Tips from Well-Known Chefs
- Chef Chloe Coscarelli: “Add a splash of balsamic vinegar or a pinch of sugar to your tomato sauce to balance the acidity of the tomatoes.”
- Chef Isa Chandra Moskowitz: “Toast the garlic slightly before adding the onions for a deeper flavor.”
- Chef Angela Liddon: “For an extra creamy sauce, blend some of the cooked pasta water into the cashew cream or sauce base.”
Frequently Asked Questions
- Can I use fresh tomatoes instead of canned?
Yes! Use about 5–6 fresh tomatoes, finely chopped or blended. Cook them down longer to achieve the same consistency as canned. - Is this recipe gluten-free?
Use gluten-free pasta to make the dish suitable for gluten-free diets. - Can I make this ahead of time?
Yes, you can prepare the sauce a day in advance and refrigerate it. Cook the pasta fresh when ready to serve. - What can I substitute for spinach?

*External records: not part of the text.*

-- ==== Sys2Proof/Machine/EvDir.lean ====
section
/-!
DEFINITION. Device events of the directory (11 R266-R269), of pages shared with hosts (11 R270, R271, 21 R490) and
of sleeping caches (11 R272). A request that cannot start leaves the state as it is (log 2).
-/

namespace Sys2Proof.Machine

/-! ### Transactions of a line (R267) -/

/-- R267: whether a die may begin a transaction of a line: the line is not transient (R258) and neither die is
lost. -/
def canBegin (s : State) (die line : Nat) : Bool :=
  decide (die < 4) && !(lineOf s line).transient && !(dieOf s die).lost && !(dieOf s (homeDie line)).lost

/-- The dies with an entry for a line, other than some. -/
def sharersBut (d : LineDir) (out : List Nat) : List Nat := (mkeys d.states).filter fun x => !out.contains x

/-- R267: a transaction starts: the line is transient until it is over, and its probes are sent (R272). -/
def beginTxn (s : State) (line : Nat) (t : LineTxn) (acks : List Nat) : State :=
  modLine s line fun d => { d with transient := true, txn := some t, acks := acks, probedAt := s.dtime }

/-- R272: the unit of a die's slice that holds a line. -/
def sliceUnit (die line : Nat) : UnitId := .l2Slice (384 * die + (Config.sliceOf line).toNat)

/-- R272: a die has answered a probe of a line's home: its slice is awake, and its timeouts start anew. -/
def answered (s : State) (die line : Nat) : State :=
  let s1 := if s.power.gatedUnits.isEmpty then s
    else { s with power := { s.power with gatedUnits := s.power.gatedUnits.filter (· != sliceUnit die line) } }
  if (mget (dieOf s (homeDie line)).timeouts die).isNone then s1
  else modDie s1 (homeDie line) fun d => { d with timeouts := merase d.timeouts die }

/-- R267: the end of a transaction that waits for nothing more: ownership passes, or only the home is left. -/
def settleTxn (s : State) (line : Nat) : State :=
  let d := lineOf s line
  match d.txn with
  | none => s
  | some t =>
    if t.forward.isNone && d.acks.isEmpty then
      modLine s line fun x => { (if t.own then ownStates x line t.die else x) with txn := none }
    else s

/-- R267, read: the home sends the data, or forwards to the die that owns the line. -/
def readRequest (s : State) (die line : Nat) : State :=
  let d := lineOf s line
  if !canBegin s die line || dieHolds d line die || filterBlocks s die line then s
  else
    match ownerOf d with
    | none => modLine (l2Fill s die line false) line fun x =>
      { readStates x line die with holderVersion := mset x.holderVersion die (BitVec.ofNat 16 (lineVersion x)) }
    | some o => beginTxn s line { die := die, own := false, forward := some o } []

/-- R267, ownership or upgrade: a forward to an owner other than the requester, and every other sharer
invalidated. -/
def ownRequest (s : State) (die line : Nat) : State :=
  let d := lineOf s line
  let o := (ownerOf d).filter (· != die)
  settleTxn (beginTxn s line { die := die, own := true, forward := o } (sharersBut d (die :: o.toList))) line

/-! ### The events -/

/-- 11 R267. -/
def execDirReadRequest (die line : Nat) (s : State) : Result := .next (readRequest s die line)

/-- 11 R267, ownership from I. -/
def execDirOwnershipRequest (die line : Nat) (s : State) : Result :=
  .next (if canBegin s die line && moesiOf (lineOf s line) die == .invalid && !filterBlocks s die line then
    ownRequest s die line else s)

/-- 11 R267, upgrade from S or O. -/
def execDirUpgradeRequest (die line : Nat) (s : State) : Result :=
  let m := moesiOf (lineOf s line) die
  .next (if canBegin s die line && (m == .shared || m == .owned) then ownRequest s die line else s)

/-- 11 R267, write-back of an M or O line: the requester holds nothing and the home has the data. -/
def execDirWriteback (die line : Nat) (s : State) : Result :=
  let m := moesiOf (lineOf s line) die
  .next (if canBegin s die line && (m == .modified || m == .owned) then l2Drop s die line else s)

/-- 11 R267, atomic or reduction: dirty data is recalled and every copy invalidated. -/
def execDirAtomicRequest (die line : Nat) (s : State) : Result :=
  .next (if canBegin s die line then ownRequest s (homeDie line) line else s)

/-- 11 R267: the die a request was forwarded to sends its data: a reader then shares the line, an owner takes
it. -/
def execDirForward (die line : Nat) (s : State) : Result :=
  let d := lineOf s line
  match d.txn with
  | none => .next s
  | some t =>
    if t.forward != some die then .next s
    else if t.own then
      .next (settleTxn (modLine (l2Drop (answered s die line) die line) line fun x =>
        { x with txn := some { t with forward := none } }) line)
    else
      .next (l2Fill (modLine (answered s die line) line fun x =>
        { setMoesi (setMoesi (passCount x die) die (forwardedState (moesiOf x die))) t.die .shared with
          txn := none, holderVersion := mset x.holderVersion t.die (BitVec.ofNat 16 (lineVersion x)) }) t.die line false)

/-- 11 R267, R268: an invalidated die acknowledges. Its lease expiry stands in its tokens, from which the write's
completion time is taken (R255). -/
def execInvalidationAck (die line : Nat) (s : State) : Result :=
  .next (if (lineOf s line).acks.contains die then
    settleTxn (modLine (l2Drop (answered s die line) die line) line fun d => { d with acks := d.acks.filter (· != die) }) line
    else s)

/-- 11 R269: how far the version of a message lies from the receiver's own, modulo 2^16. -/
def versionGap (own msg : BitVec 16) : Nat := (msg - own).toNat

/-- 11 R269: data arrives at a die with a 16-bit version copy: an older message is dropped; where no version lies
in the window both copies are discarded and the line is read from the home again. -/
def execDataMessageReceipt (die line : Nat) (version : BitVec 16) (s : State) : Result :=
  let d := lineOf s line
  let take := modLine s line fun x => { x with holderVersion := mset x.holderVersion die version }
  match moesiOf d die, mget d.holderVersion die with
  | .invalid, _ => .next s
  | _, none => .next take
  | _, some own =>
    let gap := versionGap own version
    if gap < 2 ^ 15 then .next take
    else if gap = 2 ^ 15 then
      .next (readRequest (modLine s line fun x =>
        { setMoesi x die .invalid with holderVersion := merase x.holderVersion die }) die line)
    else .next s

/-- 11 R268: an entry is evicted: every holder is back-invalidated, and the line is transient until each has
answered. -/
def execSnoopFilterEviction (line : Nat) (s : State) : Result :=
  let d := lineOf s line
  .next (if canBegin s (homeDie line) line && !d.states.isEmpty then
    settleTxn (beginTxn s line { die := homeDie line, own := true } (sharersBut d [homeDie line])) line
    else s)

/-! ### Pages shared with hosts (R270, R271) -/

/-- The frame that holds a pool page, if one does. -/
def frameOfPool (s : State) (page : Nat) : Option Nat :=
  (s.frames.find? fun p => p.2.valid && p.2.pool == page && !p.2.pin && !p.2.lent).map Prod.fst

/-- R270 step 1: the frame begins its surrender. -/
def startSurrender (s : State) (f : Nat) : State :=
  holdLines (modFrame s f fun x => { x with hstate := 1 }) f

/-- 11 R270, 21 R490: a back-invalidation snoop for a pool page. A page the device does not hold, a package in deep sleep,
which the snoop wakes (22 R526), and a frame being evicted are answered without a surrender; a frame being filled surrenders
after its fill; a second snoop is answered with the first. -/
def execBackInvalidationSnoop (pool : Nat) (s : State) : Result :=
  match frameOfPool s pool with
  | none => .next { s with power := { s.power with asleep := false } }
  | some f =>
    let x := frameOf s f
    if s.power.asleep then .next { s with power := { s.power with asleep := false } }
    else if !x.shared || x.hstate != 0 || x.leaving then .next s
    else if x.mig then
      .next (if s.tables.surrenders.contains pool then s
        else { s with tables := { s.tables with surrenders := s.tables.surrenders ++ [pool] } })
    else .next (startSurrender s f)

/-- 11 R270 steps 2 to 5: copies recalled, dirty sectors written back, the last lease passed; the snoop is
answered. -/
def execPageSurrenderAnswer (frame : Nat) (s : State) : Result :=
  let x := frameOf s frame
  if x.hstate == 1 && x.lastLease ≤ s.dtime then
    let s1 := recallLines s frame
    .next (modFrame (writeBack s1 frame (dirtySectors s1 frame)) frame fun y =>
      { y with hstate := 2, valid := false, dirty := 0 })
  else .next s

/-- R271: a surrendered frame is brought back by block transfer and its waiting requests are served. -/
def refetchFrame (s : State) (f : Nat) : State :=
  let x := frameOf s f
  let s1 := fillFrame s f x.pool
  let s2 := freshLines (modFrame s1 f fun y => { y with valid := true, dirty := 0, ref := true, wanted := false }) f
  freeLines (reportUncovered s2 x.ctx (dieOfFrame f) x.pool) f

/-- 11 R271. -/
def execSurrenderedPageRefetch (frame : Nat) (s : State) : Result :=
  .next (if (frameOf s frame).hstate == 2 then refetchFrame s frame else s)

/-- R272: the lines of a home whose probes a die has let time out: 8 µs where the home's agent table marks the die's slice as
sleeping, 1 µs otherwise. -/
def lateProbes (s : State) (home die : Nat) : List Nat :=
  (s.lines.filter fun l => homeDie l.1 == home
    && (l.2.acks.contains die || (l.2.txn.bind LineTxn.forward) == some die)
    && decide (l.2.probedAt + (if !s.power.gatedUnits.isEmpty && s.power.gatedUnits.contains (sliceUnit die l.1) then 8000
        else 1000) ≤ s.dtime)).map Prod.fst

/-- 11 R272, 22 R509: a probe of a home times out and is sent again; the home's second timeout in turn treats the die as
lost. -/
def execSleepingProbeTimeout (home die : Nat) (s : State) : Result :=
  let late := lateProbes s home die
  if home < 4 && die < 4 && home != die && !(dieOf s die).lost && !late.isEmpty then
    let n := mgetD (dieOf s home).timeouts die 0 + 1
    let s1 := modDie s home fun d => { d with timeouts := mset d.timeouts die n }
    .next (if 2 ≤ n then loseDie s1 die
      else late.foldl (fun acc l => modLine acc l fun d => { d with probedAt := s.dtime }) s1)
  else .next s

end Sys2Proof.Machine
end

Kale or arugula works well. Just be sure to chop them finely. - How do I prevent the sauce from separating?
Simmer the sauce gently and avoid boiling after adding the cashew cream or coconut milk. - What other herbs can I use?
Try parsley, thyme, or a pinch of rosemary for a different flavor profile. - Can I use store-bought vegan cream?

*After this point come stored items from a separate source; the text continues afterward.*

-- ==== Sys2Proof/Machine/Dispatch.lean ====
section
/-!
DEFINITION. One arm per instruction: the call of its meaning.
-/

namespace Sys2Proof.Machine
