-- ==== Sys2Proof/Certificates/Slice0/Obligations.lean ====
section
/-!
DEFINITION. The statements for the provers.
-/

open Sys2Proof Sys2Proof.Machine Sys2Proof.Safety

/-! ### Integer forms on the cores (05) -/

/-- 05 R107: `IADD`, `ISUB` and `IADD3` write the sum, wrapped to 32 bits; with `SAT` the exact sum of all terms is
clamped to the range that `.u` selects. Nothing else of the bundle's threads or of the machine changes.

05 R108: `ADDC` adds with the carry in its modifiers select and writes the sum; the predicate selected takes the
carry out of bit 31, every other predicate stays, and a false guard changes no register and no predicate. Carry-in
bit 3 together with a carry select is no legal form.

Completion: `exec i s` answers a next state, under conditions on `s` and the operands alone, for `iadd`, `iadd3`,
`isub`, `addc`. -/
def Obligations.AddSubtract : Prop :=
  ((∀ f, wordResult (.iadd f) f.x.guard f.dst fun _ t =>
     let a := srcWord t .a f.a
     let b := srcWord t .b f.b
     if !f.x.sat then a + b
     else if f.bit 0 then BitVec.ofNat 32 (min (2 ^ 32 - 1) (a.toNat + b.toNat))
     else BitVec.ofInt 32 (max (-2 ^ 31) (min (2 ^ 31 - 1) (a.toInt + b.toInt))))
   ∧ (∀ f, wordResult (.isub f) f.x.guard f.dst fun _ t =>
     let a := srcWord t .a f.a
     let b := srcWord t .b f.b
     if !f.x.sat then a - b
     else if f.bit 0 then BitVec.ofNat 32 (a.toNat - b.toNat)
     else BitVec.ofInt 32 (max (-2 ^ 31) (min (2 ^ 31 - 1) (a.toInt - b.toInt))))
   ∧ (∀ f, wordResult (.iadd3 f) f.x.guard f.dst fun _ t =>
     let a := srcWord t .a f.a
     let b := srcWord t .b f.b
     let c := srcWord t .c f.x.srcC
     let neg (k : Nat) (x : Int) : Int := if f.bit k then -x else x
     if !f.x.sat then (if f.bit 1 then -a else a) + (if f.bit 2 then -b else b) + (if f.bit 3 then -c else c)
     else if f.bit 0 then
       BitVec.ofInt 32 (max 0 (min (2 ^ 32 - 1) (neg 1 a.toNat + neg 2 b.toNat + neg 3 c.toNat)))
     else
       BitVec.ofInt 32 (max (-2 ^ 31) (min (2 ^ 31 - 1) (neg 1 a.toInt + neg 2 b.toInt + neg 3 c.toInt)))))
  ∧ (∀ f, laneForm (.addc f) fun s _ t t' =>
     let cin := if f.bit 3 then true else if f.field 2 0 = 0 then false else t.regs.pred (f.field 2 0 - 1)
     let sum := (srcWord t .a f.a).toNat + (srcWord t .b f.b).toNat + cin.toNat
     if guardOn f.x.guard t.regs then
       (∀ m, t'.regs.get m = if destReg t f.dst = some m then BitVec.ofNat 32 sum else t.regs.get m)
       ∧ (∀ k, t'.regs.getLatch k =
           if k = s.cur.pos % 4 then (BitVec.ofNat 32 sum).setWidth 64 else t.regs.getLatch k)
       ∧ (∀ n, n < 7 → t'.regs.pred n = if n + 1 = f.field 6 4 then decide (2 ^ 32 ≤ sum) else t.regs.pred n)
       ∧ freshens (fun m => destReg t f.dst = some m) t.regs t'.regs ∧ sameButRegs t t'
     else skippedWord (s.cur.pos % 4) f.dst t t')
  ∧ (∀ f : FormA, f.bit 3 = true → f.field 2 0 ≠ 0 → (Instr.addc f).wf .core = false)

/-- 05 R109: `IMUL`, `IMULH`, `IMAD` and `IMADW` from the exact product of the operands read as `.u` says.
An odd register for a pair of `IMADW` is no legal form.

Completion: `exec i s` answers a next state, under conditions on `s` and the operands alone, for `imul`, `imulh`,
`imad`, `imadw`. -/
def Obligations.Multiply : Prop :=
  let rd (f : FormA) (x : Word) : Int := if f.bit 0 then (x.toNat : Int) else x.toInt
  let clamp (f : FormA) (w : Nat) (x : Int) : Int :=
    if f.bit 0 then max 0 (min (2 ^ w - 1) x) else max (-2 ^ (w - 1)) (min (2 ^ (w - 1) - 1) x)
  (∀ f, wordResult (.imul f) f.x.guard f.dst fun _ t =>
    if !f.x.sat then srcWord t .a f.a * srcWord t .b f.b
    else BitVec.ofInt 32 (clamp f 32 (rd f (srcWord t .a f.a) * rd f (srcWord t .b f.b))))
  ∧ (∀ f, wordResult (.imulh f) f.x.guard f.dst fun _ t =>
    BitVec.ofInt 32 (rd f (srcWord t .a f.a) * rd f (srcWord t .b f.b) / 2 ^ 32))
  ∧ (∀ f, wordResult (.imad f) f.x.guard f.dst fun _ t =>
    if !f.x.sat then srcWord t .a f.a * srcWord t .b f.b + srcWord t .c f.x.srcC
    else BitVec.ofInt 32
      (clamp f 32 (rd f (srcWord t .a f.a) * rd f (srcWord t .b f.b) + rd f (srcWord t .c f.x.srcC))))
  ∧ (∀ f, pairResult (.imadw f) f.x.guard f.dst fun _ t =>
    let c := srcPair t .c f.x.srcC
    let x := rd f (srcWord t .a f.a) * rd f (srcWord t .b f.b) + (if f.bit 0 then (c.toNat : Int) else c.toInt)
    BitVec.ofInt 64 (if f.x.sat then clamp f 64 x else x))
  ∧ (∀ (f : FormA) (n : BitVec 7), n.toNat % 2 = 1 → f.dst = .reg n ∨ f.x.srcC = .reg n →
      (Instr.imadw f).wf .core = false)

/-- 05 R110: the smaller, the larger, the absolute value and the negation; −2^31 stays itself, or with `SAT` gives
2^31 − 1.

Completion: `exec i s` answers a next state, under conditions on `s` and the operands alone, for `imin`, `imax`,
`iabs`, `ineg`. -/
def Obligations.MinMaxAbsNegate : Prop :=
  (∀ f, wordResult (.imin f) f.x.guard f.dst fun _ t =>
    let a := srcWord t .a f.a
    let b := srcWord t .b f.b
    if (if f.bit 0 then a.ule b else a.sle b) then a else b)
  ∧ (∀ f, wordResult (.imax f) f.x.guard f.dst fun _ t =>
    let a := srcWord t .a f.a
    let b := srcWord t .b f.b
    if (if f.bit 0 then b.ule a else b.sle a) then a else b)
  ∧ (∀ f, wordResult (.iabs f) f.x.guard f.dst fun _ t =>
    let a := srcWord t .a f.a
    if f.x.sat && a == 0x80000000 then 0x7FFFFFFF else if a.slt 0 then -a else a)
  ∧ (∀ f, wordResult (.ineg f) f.x.guard f.dst fun _ t =>
    let a := srcWord t .a f.a
    if f.x.sat && a == 0x80000000 then 0x7FFFFFFF else -a)

/-- 05 R111: the bitwise forms; bit i of `LOGT` is the table bit that the sources' bits i index, a the lowest.

05 R112: shifts by an amount clamped to 32, or taken mod 32 with `.wrap`; the funnel shift by a signed amount; the
rotation.

Completion: `exec i s` answers a next state, under conditions on `s` and the operands alone, for `andL`, `orL`,
`xorL`, `notL`, `logt`, `shl`, `shr`, `sar`, `fsh`, `rotl`. -/
def Obligations.LogicAndShifts : Prop :=
  ((∀ f, wordResult (.andL f) f.x.guard f.dst fun _ t => srcWord t .a f.a &&& srcWord t .b f.b)
   ∧ (∀ f, wordResult (.orL f) f.x.guard f.dst fun _ t => srcWord t .a f.a ||| srcWord t .b f.b)
   ∧ (∀ f, wordResult (.xorL f) f.x.guard f.dst fun _ t => srcWord t .a f.a ^^^ srcWord t .b f.b)
   ∧ (∀ f, wordResult (.notL f) f.x.guard f.dst fun _ t => ~~~(srcWord t .a f.a))
   ∧ (∃ val : FormA → Thread → Word,
       (∀ f, wordResult (.logt f) f.x.guard f.dst fun _ t => val f t)
       ∧ ∀ f t i, i < 32 → (val f t).getLsbD i =
           (f.field 7 0).testBit (((srcWord t .a f.a).getLsbD i).toNat + 2 * ((srcWord t .b f.b).getLsbD i).toNat
             + 4 * ((srcWord t .c f.x.srcC).getLsbD i).toNat)))
  ∧ (let amount (f : FormA) (n : Word) : Nat := if f.bit 0 then n.toNat % 32 else min n.toNat 32
   (∀ f, wordResult (.shl f) f.x.guard f.dst fun _ t => srcWord t .a f.a <<< amount f (srcWord t .b f.b))
   ∧ (∀ f, wordResult (.shr f) f.x.guard f.dst fun _ t => srcWord t .a f.a >>> amount f (srcWord t .b f.b))
   ∧ (∀ f, wordResult (.sar f) f.x.guard f.dst fun _ t =>
       (srcWord t .a f.a).sshiftRight (amount f (srcWord t .b f.b)))
   ∧ (∀ f, wordResult (.rotl f) f.x.guard f.dst fun _ t =>
       (srcWord t .a f.a).rotateLeft ((srcWord t .b f.b).toNat % 32))
   ∧ (∀ f, wordResult (.fsh f) f.x.guard f.dst fun _ t =>
       let n := (srcWord t .c f.x.srcC).toInt
       let k := if f.bit 0 then (n + 32) % 64 - 32 else max (-32) (min 32 n)
       let w : BitVec 64 := (srcWord t .b f.b).append (srcWord t .a f.a)
       if 0 ≤ k then (w <<< k.toNat).extractLsb' 32 32 else (w >>> (-k).toNat).setWidth 32))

Absolutely! Store-bought vegan creams or yogurt work as a quick substitute for cashew cream. - How do I make this spicier?
Add more red pepper flakes or a dash of hot sauce to the sauce. - Can I add roasted vegetables?
Definitely! Roasted zucchini, bell peppers, or mushrooms make great additions. - What if I don’t have nutritional yeast?
Omit it, or use vegan parmesan as a topping instead.